■ Exercise requirements:
Using the records below, transcribe word for word the stretch from the line that contains "def execOtherCommand (code" through the line that contains "def State.setResetLine (s", both end lines included, and nothing else.

Items from a dataset:

-- ==== Sys2Proof/Machine/Channel.lean ====
section
/-!
DEFINITION. Meanings: the commands of the channel and the channel-reset line, as the Command Translator takes them
(chapter 3).
-/

namespace Sys2Proof.Machine

/-! ## Forwarding and reports -/

/-- A command goes out on the downstream port (R46). -/
def State.forward (s : State) (x : ChannelCommand) : State := { s with ctr := { s.ctr with downstream := some x } }

/-- A command is forwarded and nothing else is done with it, but for EARLY_TRAFFIC in LOADING (R46, R65). While the
power-on reset input is asserted no condition is raised (R172). -/
def State.passThrough (s : State) (x : ChannelCommand) : State :=
  (s.forward x).raiseIf (!s.powerHeld && s.mode == .loading) .earlyTraffic

/-- The geometry under which a command to rank `r` is handled, absent when commands only pass through: the part not ACTIVE
(R65, R66), the channel-reset line held asserted (R64), the rank not configured (R47), or the power-on reset input
asserted (R172). -/
def State.translating (s : State) (r : Rank) : Option Geometry :=
  match s.geometry with
  | some g => if s.powerHeld || s.ctr.resetLine || !g.hasRank r then none else some g
  | none => none

/-- A close report to the Remap Table, which takes it in an event of its own (R59). -/
def State.reportCloseToTable (s : State) (x : CloseReport) : State :=
  { s with rmt := { s.rmt with closes := s.rmt.closes ++ [x] } }

/-- The close event of R59: an OPEN bank is reported to the Migration Engine and the Remap Table and goes CLOSED. -/
def State.closeBank (s : State) (r : Rank) (b : Bank) : State :=
  match s.record r b with
  | some x =>
    ((s.makeReport (.close r b x.issued x.physical x.role)).reportCloseToTable ⟨r, b, x.physical⟩).setRecord r b none
  | none => s

/-- Every OPEN bank of a rank closes, each with its own close event (R58), by bank (DESIGN CHOICE, assumption 7). -/
def State.closeRank (s : State) (r : Rank) : State :=
  (List.finRange 16).foldl (fun s b => s.closeBank r b) s

/-- The report of a WRITE by the role of its bank (R55). -/
def State.reportWrite (s : State) (g : Geometry) (r : Rank) (b : Bank) (col : Column) : State :=
  match s.record r b with
  | some ⟨issued, _, .source c⟩ => s.makeReport (.sourceWrite c r b issued (blockOf col))
  | some ⟨_, physical, .dest c⟩ => s.makeReport (.destWrite c r b (physical - g.dataRows) (blockOf col))
  | _ => s

/-! ## ACTIVATE -/

/-- The Remap Table's answer for a data row: physical row and role (R5, R50). -/
def State.dataAnswer (s : State) (g : Geometry) (o : Origin) : OpenRow :=
  match s.lookup o with
  | none => ⟨o.row, o.row, .plain⟩
  | some i => match s.entry i with
    | .free => ⟨o.row, o.row, .plain⟩
    | .forming _ _ c => ⟨o.row, o.row, .source c⟩
    | .live _ k _ _ => ⟨o.row, g.slotRow k, .plain⟩
    | .moving _ k _ c _ => ⟨o.row, g.slotRow k, .source c⟩
    | .retiring _ k _ => ⟨o.row, g.slotRow k, .plain⟩
    | .permanent _ k _ _ => ⟨o.row, g.slotRow k, .plain⟩

/-- The Slot Directory's answer for an alias row by the alias rule (R42, R51). A TARGET slot whose entry names no context
(which the law of R29 rules out) is not lent to anyone and is sunk (DESIGN CHOICE, assumption 13). -/
def State.aliasAnswer (s : State) (g : Geometry) (r : Rank) (b : Bank) (issued : Nat) : OpenRow :=
  match (s.slot r b (g.slotOf issued)).state with
  | .testing _ => ⟨issued, issued, .aliasTest⟩
  | .target i => match (s.entry i).context with
    | some c => ⟨issued, issued, .dest c⟩
    | none => ⟨issued, g.dataRows, .sunk⟩
  | .sink => ⟨issued, g.dataRows, .sunk⟩
  | .free => ⟨issued, g.dataRows, .sunk⟩
  | .mapped _ => ⟨issued, g.dataRows, .sunk⟩
  | .permanent _ => ⟨issued, g.dataRows, .sunk⟩

/-- An alias violation: the count rises, saturating, and the condition is raised (R52). -/
def State.violation (s : State) : State :=
  ({ s with ctr := { s.ctr with aliasCount := min Config.maxCount16 (s.ctr.aliasCount + 1) } }).raise .aliasViolation

/-- The ACTIVATE goes out with the physical row and the bank opens (R50, R51). -/
def State.openBank (s : State) (r : Rank) (b : Bank) (x : OpenRow) : State :=
  (s.forward (.activate r b x.physical)).setRecord r b (some x)

/-- The previous row of an OPEN bank is closed first, and the table takes the close before it answers a lookup (R53, R5). -/
def State.closeBeforeLookup (s : State) (r : Rank) (b : Bank) : State :=
  match s.record r b with
  | some _ => (s.closeBank r b).tableTakesCloses
  | none => s

/-- An ACTIVATE to a data row under translation (R50, R53). -/
def State.activateData (s : State) (g : Geometry) (o : Origin) : State :=
  let s1 := s.closeBeforeLookup o.rank o.bank
  s1.openBank o.rank o.bank (s1.dataAnswer g o)

/-- An ACTIVATE to an alias row under translation (R51, R52, R53). -/
def State.activateAlias (s : State) (g : Geometry) (r : Rank) (b : Bank) (issued : Nat) : State :=
  let s1 := s.closeBank r b
  let x := s1.aliasAnswer g r b issued
  let s2 := s1.openBank r b x
  if x.role = .sunk then s2.violation else s2

/-- R46, R50 to R53, R64 to R66: ACTIVATE. -/
def execActivate (r : Rank) (b : Bank) (row : Nat) (s : State) : Host.Outcome State Fault Refusal :=
  .next (match s.translating r with
    | none => s.passThrough (.activate r b row)
    | some g =>
      let issued := g.issuedRow row
      if issued < g.dataRows then s.activateData g ⟨r, b, issued⟩ else s.activateAlias g r b issued)

/-! ## The other channel commands -/

/-- R56: READ is forwarded; no report, no change of record. -/
def execRead (r : Rank) (b : Bank) (col : Column) (s : State) : Host.Outcome State Fault Refusal :=
  .next (s.passThrough (.read r b col))

/-- R55: WRITE is forwarded and reported by the bank's role. -/
def execWrite (r : Rank) (b : Bank) (col : Column) (s : State) : Host.Outcome State Fault Refusal :=
  .next (match s.translating r with
    | none => s.passThrough (.write r b col)
    | some g => (s.forward (.write r b col)).reportWrite g r b col)

/-- R56, R57: READ-AP is forwarded and closes an OPEN bank after the read. -/
def execReadAp (r : Rank) (b : Bank) (col : Column) (s : State) : Host.Outcome State Fault Refusal :=
  .next (match s.translating r with
    | none => s.passThrough (.readAp r b col)
    | some _ => (s.forward (.readAp r b col)).closeBank r b)

/-- R55, R57: WRITE-AP is forwarded, reported by role, and then closes an OPEN bank. -/
def execWriteAp (r : Rank) (b : Bank) (col : Column) (s : State) : Host.Outcome State Fault Refusal :=
  .next (match s.translating r with
    | none => s.passThrough (.writeAp r b col)
    | some g => ((s.forward (.writeAp r b col)).reportWrite g r b col).closeBank r b)

/-- R57: PRECHARGE is forwarded and closes an OPEN bank. -/
def execPrecharge (r : Rank) (b : Bank) (s : State) : Host.Outcome State Fault Refusal :=
  .next (match s.translating r with
    | none => s.passThrough (.precharge r b)
    | some _ => (s.forward (.precharge r b)).closeBank r b)

/-- R58: PRECHARGE-ALL is forwarded and closes every OPEN bank of the rank. -/
def execPrechargeAll (r : Rank) (s : State) : Host.Outcome State Fault Refusal :=
  .next (match s.translating r with
    | none => s.passThrough (.prechargeAll r)
    | some _ => (s.forward (.prechargeAll r)).closeRank r)

/-- R58: REFRESH is forwarded and closes every OPEN bank of the rank. -/
def execRefresh (r : Rank) (s : State) : Host.Outcome State Fault Refusal :=
  .next (match s.translating r with
    | none => s.passThrough (.refresh r)
    | some _ => (s.forward (.refresh r)).closeRank r)

/-- R46: any other command is forwarded unchanged, with no report and no change of record. -/
def execOtherCommand (code : Nat) (s : State) : Host.Outcome State Fault Refusal := .next (s.passThrough (.other code))

/-! ## The channel-reset line -/

/-- Writes the channel-reset line setting (R64). -/
def State.setResetLine (s : State) (b : Bool) : State := { s with ctr := { s.ctr with resetLine := b } }

/-- R63: every record CLOSED without close events, and the reset reported to the Migration Engine and the Remap Table. -/
def State.channelResetEvent (s : State) : State :=
  { s with
    ctr := { s.ctr with records := recordsClosed }
    mge := { s.mge with channelResets := s.mge.channelResets + 1 }
    rmt := { s.rmt with channelResets := s.rmt.channelResets + 1 } }

/-- R63 to R66: the line changes from deasserted to asserted. Outside ACTIVE only the setting is tracked; a line already
asserted does not change. -/
def execChannelReset (s : State) : Host.Outcome State Fault Refusal :=
  .next (if s.ctr.resetLine then s
    else match s.geometry with
      | some _ => if s.powerHeld then s.setResetLine true else s.channelResetEvent.setResetLine true
      | none => s.setResetLine true)

/-- R64: the deassertion ends the pass-through and changes nothing else. -/
def execChannelResetDeassert (s : State) : Host.Outcome State Fault Refusal := .next (s.setResetLine false)

end Sys2Proof.Machine
end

■ Exercise output:
def execOtherCommand (code : Nat) (s : State) : Host.Outcome State Fault Refusal := .next (s.passThrough (.other code))

/-! ## The channel-reset line -/

/-- Writes the channel-reset line setting (R64). -/
def State.setResetLine (s : State) (b : Bool) : State := { s with ctr := { s.ctr with resetLine := b } }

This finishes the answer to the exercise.